Let’s see the converted file in your terminal.

cat Version_control.py

My output:

# ---
# jupyter:
# jupytext:
# text_representation:
# extension: .py
# format_name: light
# format_version: '1.5'
# jupytext_version: 1.3.3
# kernelspec:
# display_name: Python 3
# language: python
# name: python3
# ---

x = np.arange(-3, 3, 0.1)
y = np.cos(x)
plt.plot(x, y)
plt.show()

It is very compact and the file size is very small. Nice 😃 👏👏👏👏.

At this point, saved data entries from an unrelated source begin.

/-- Resend cells of the replay buffer from a position on (R303). -/
def State.resend (s : State) (p i : Nat) : State :=
  let x := s.port p
  let n := x.replay.length - i
  (s.modPort p fun y => { y with
    replay := y.replay.take i ++ (y.replay.drop i).map fun (c : Nat × Nat) => (c.1, c.2 + 1), cellsOut := y.again i }).perr p Perr.replays n

/-- The position of a CSEQ in the replay buffer. -/
def replayPos (r : List (Nat × Nat)) (c : Nat) : Option Nat := idxOf (r.map (·.1)) c

/-- ACK: frees covered cells. -/
def State.opAck (s : State) (p c : Nat) : State :=
  match replayPos (s.port p).replay c with
  | some i => s.modPort p fun y => { y with
      replay := y.replay.drop (i + 1), bodies := (y.replay.take (i + 1)).foldl (fun (t : Tab (List Byte × Nat)) (c : Nat × Nat) => Tab.erase t c.1) y.bodies }
  | none => s

/-- NAK: resends from the named CSEQ; the cells before it are received (R302). -/
def State.opNak (s : State) (p c : Nat) : State :=
  if (s.port p).st ≠ 2 then s else
  match replayPos (s.port p).replay c with
  | some i => s.resend p i
  | none => s

/-- REPLAY_TIMEOUT. -/
def State.opReplayTimeout (s : State) (p : Nat) : State :=
  if (s.port p).st = 2 && !(s.port p).replay.isEmpty then s.resend p 0 else s

/-- RETRY_LIMIT: a cell sent 8 times without an ACK. -/
def State.opRetryLimit (s : State) (p : Nat) : State :=
  if (s.port p).replay.any fun c => c.2 ≥ 8 then s.toRetrain p else s

/-- CODEWORD_LOCK_LOSS: 8 uncorrectable codewords in a row. -/
def State.opLockLoss (s : State) (p : Nat) : State :=
  if (s.port p).st = 2 then s.toRetrain p
  else if (s.port p).st = 1 then s.modPort p fun y => { y with locked := false, goodRun := 0 } else s

/-- CREDIT (R320): the pool gets the difference from the last count. -/
def State.opCredit (s : State) (p vci pool freed : Nat) : State :=
  if (s.port p).st ≠ 2 then s else
  s.modPort p fun x =>
    let k := vci * 64 + pool
    let d := (freed + 65536 - Tab.cnt x.heardFreed k) % 65536
    { x with heardFreed := Tab.set x.heardFreed k freed, used := Tab.set x.used k (Tab.cnt x.used k - d) }

/-- Frame bytes of an accepted DATA cell go to the port's stream; frames that are whole are read off it (R300, R315). -/
def PortSt.receive (x : PortSt) (body : List Byte) : PortSt :=
  let r := framesOf (x.rx.length + body.length) (x.rx ++ body)
  { x with rx := r.2, rxFrames := x.rxFrames ++ r.1 }

/-- The marker of a control item (Table 14.2). -/
def markerOf (it : Nat) : MarkerMsg := ⟨bits it 76 48, bits it 60 16, bits it 52 8, bits it 33 19, bits it 16 17, bits it 10 6, bits it 8 2⟩

/-- One control item of a CTRL cell (Table 14.2). A port that is not UP takes MARKER and NEIGH only (Table 14.3). -/
def State.ctrlItem (s : State) (p clk eighth it : Nat) : State :=
  match it / 2 ^ 124 with
  | 1 => s.opMarker p (markerOf it) clk eighth
  | 2 => if (s.port p).st = 2 then s.opAck p (bits it 0 12) else s
  | 3 => s.opNak p (bits it 0 12)
  | 4 => s.opCredit p (bits it 24 3) (bits it 16 6) (bits it 0 16)
  | 5 => s.opNeigh p (bits it 0 17) (bits it 17 4) (bit it 21)
  | _ => s

/-- One codeword, good or not: the runs of R301. Lock is gained at 64 good ones in TRAIN or RETRAIN and lost at 8 uncorrectable ones. -/
def State.codeword (s : State) (p : Nat) (unc : Bool) : State :=
  let s := s.modPort p fun y => { y with goodRun := if unc then 0 else min 64 (y.goodRun + 1), badRun := if unc then min 8 (y.badRun + 1) else 0 }
  let y := s.port p
  if y.badRun ≥ 8 then s.opLockLoss p
  else if !y.locked && y.goodRun ≥ 64 then s.opLock p
  else s

/-- The clk since a stamp of the present tread or the one before it, counted through a step’s gap (R32, R43); none for an older one, which is more
than a tread back. -/
def State.clkSince (s : State) (t c : Nat) : Option Nat :=
  if t = s.tread && c ≤ s.time.phase then some (s.time.phase - c)
  else if t = s.time.stepped.getD ((s.tread + treadMod - 1) % treadMod) then some (treadClk - c + s.time.gap + s.time.phase)
  else none

/-- A good cell at a port that takes cells: `typ` 1 DATA in order, or answered by a NAK; 2 CTRL with its items; R300 to R303, R306. -/
def State.takeCell (s : State) (p typ seq : Nat) (body : List Byte) (clk eighth : Nat) : State :=
  let x := s.port p
  if typ = 2 then
    (upFrom 0 (body.length / 16)).foldl (fun s i => s.ctrlItem p clk eighth (fieldN body (16 * i) 16)) s
  else if typ ≠ 1 ∨ x.st ≠ 2 then s
  else if seq = x.expect then
    s.modPort p fun y => { ((y.item (2 * 2 ^ 124 + seq)).receive body) with expect := (seq + 1) % 4096, nak := none }
  else
    -- one NAK per expected CSEQ for every 16 µs, which is 15,040 clk
    let again := match x.nak with
      | some (e, t, c) => e ≠ x.expect || (match s.clkSince t c with | some d => d ≥ 15040 | none => true)
      | none => true
    if again then s.modPort p fun y => { (y.item (3 * 2 ^ 124 + x.expect)) with nak := some (x.expect, s.tread, clk) } else s

/-- CELL_RECEIVE (R300 to R302, R306). `body` holds the frame bytes of a DATA cell or the items of a CTRL cell; `clk` and `eighth` are the phase
at which the first bit of its codeword arrives. DOWN takes nothing; TRAIN and RETRAIN look for lock, and TRAIN hears control items. -/
def State.opCell (s : State) (p : Nat) (unc : Bool) (h : Nat) (body : List Byte) (clk eighth : Nat) : State :=
  let st := (s.port p).st
  if st = 0 || s.board.pinsTaken then s else
  let s := (s.at_ clk).codeword p unc
  if st = 3 then (if unc then s.perr p Perr.fecunc 1 else s)
  else if unc then s.perr p Perr.fecunc 1
  else
    let typ := bits h 18 2
    if st = 1 ∧ typ ≠ 2 then s
    else if typ = 3 ∨ bits h 0 6 ≠ 0 then s.perr p Perr.badcell 1
    else s.takeCell p typ (bits h 6 12) body clk eighth

/-- CTRL_CELL_SEND: the pending items leave in a CTRL cell of 40 items (R306, R307). -/
def State.opCtrlCell (s : State) (p : Nat) : State :=
  let x := s.port p
  if x.st ≠ 2 || x.items.isEmpty then s
  else s.modPort p fun y => { y with ctrlOut := y.items.take 40, items := y.items.drop 40 }

/-- A marker as a control item (Table 14.2). -/
def markerItem (m : MarkerMsg) : Nat :=
  2 ^ 124 + m.tread % 2 ^ 48 * 2 ^ 76 + m.txPhase % 2 ^ 16 * 2 ^ 60 + m.echoTread % 256 * 2 ^ 52 + m.echoPhase % 2 ^ 19 * 2 ^ 33
    + m.root % 2 ^ 17 * 2 ^ 16 + m.hops % 64 * 2 ^ 10 + m.state % 4 * 2 ^ 8

/-! ## Sending frames (R159, R317, R319, R332, R344) -/

/-- DATA cells that the stream bytes not yet sent and `n` more take at most. -/
def PortSt.newCells (x : PortSt) (n : Nat) : Nat := (x.tail.length + n + 639) / 640

/-- A waiting frame may be sent: its pool holds its credits, its VC is not granted to another record, and the replay buffer has room. -/
def State.eligible (s : State) (p : Nat) (x : QFrame) : Bool :=
  let vci := 2 * classOf x.f.typ + x.f.vc
  let pt := s.port p
  let free := match Tab.find pt.grant vci with | some r => r = x.rid | none => true
  frameCredits x.f.payload.length ≤ s.poolFree p vci x.f.pool && free
    && pt.replay.length + pt.newCells (32 + x.f.payload.length) ≤ 256

/-- Frames of one flow keep their order (R322): the same class, source and destination. -/
def sameFlow (a b : Frame) : Bool :=
  classOf a.typ = classOf b.typ && a.src = b.src && a.swing = b.swing && a.dst = b.dst && a.dwing = b.dwing

/-- The waiting frames that stand first of their flow: one behind another of its flow waits (R322). -/
def firstOfFlow : List QFrame → List Frame → List QFrame
  | [], _ => []
  | x :: xs, seen => if seen.any (sameFlow x.f) then firstOfFlow xs seen else x :: firstOfFlow xs (x.f :: seen)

Adding ipynb to .gitignore

Since we are not tracking ipynb files, we can add it to a .gitignore file. Please create a .gitignore in your project root directory where you have .git directory.

touch .gitignore

Please add *.ipynb and ` .ipynb_checkpoints` to ignore all Jupyter Notebook files. Or add this complete list to your gitignore.

# for Jupytext ignoring ipynb files
*.ipynb

At this stage, git will still track changes in .ipynb files. To fix this you need to remove git cache and add all files again.

git rm -r --cached .
git add .
git commit -m "fixed untracked files"

After changing a line in your Jupyter Notebook to see if .gitignore is working.

# change whatever you want
y = np.arange(-2,2,0.1)

Check it in your terminal:

git status

It should not return a modified file. Let’s run Jupytext one more time to reflect on our change. Please run the following in your terminal.

jupytext --to py Version_control.ipynb

The converted file will be replaced. 😃

[jupytext] Reading ./Version_control.ipynb
[jupytext] Writing ./Version_control.py (destination file replaced)

Let’s check the git status.

git status

On branch master
Your branch is up to date with 'origin/master'.

Changes not staged for commit:
(use "git add <file>..." to update what will be committed)
(use "git checkout -- <file>..." to discard changes in working directory)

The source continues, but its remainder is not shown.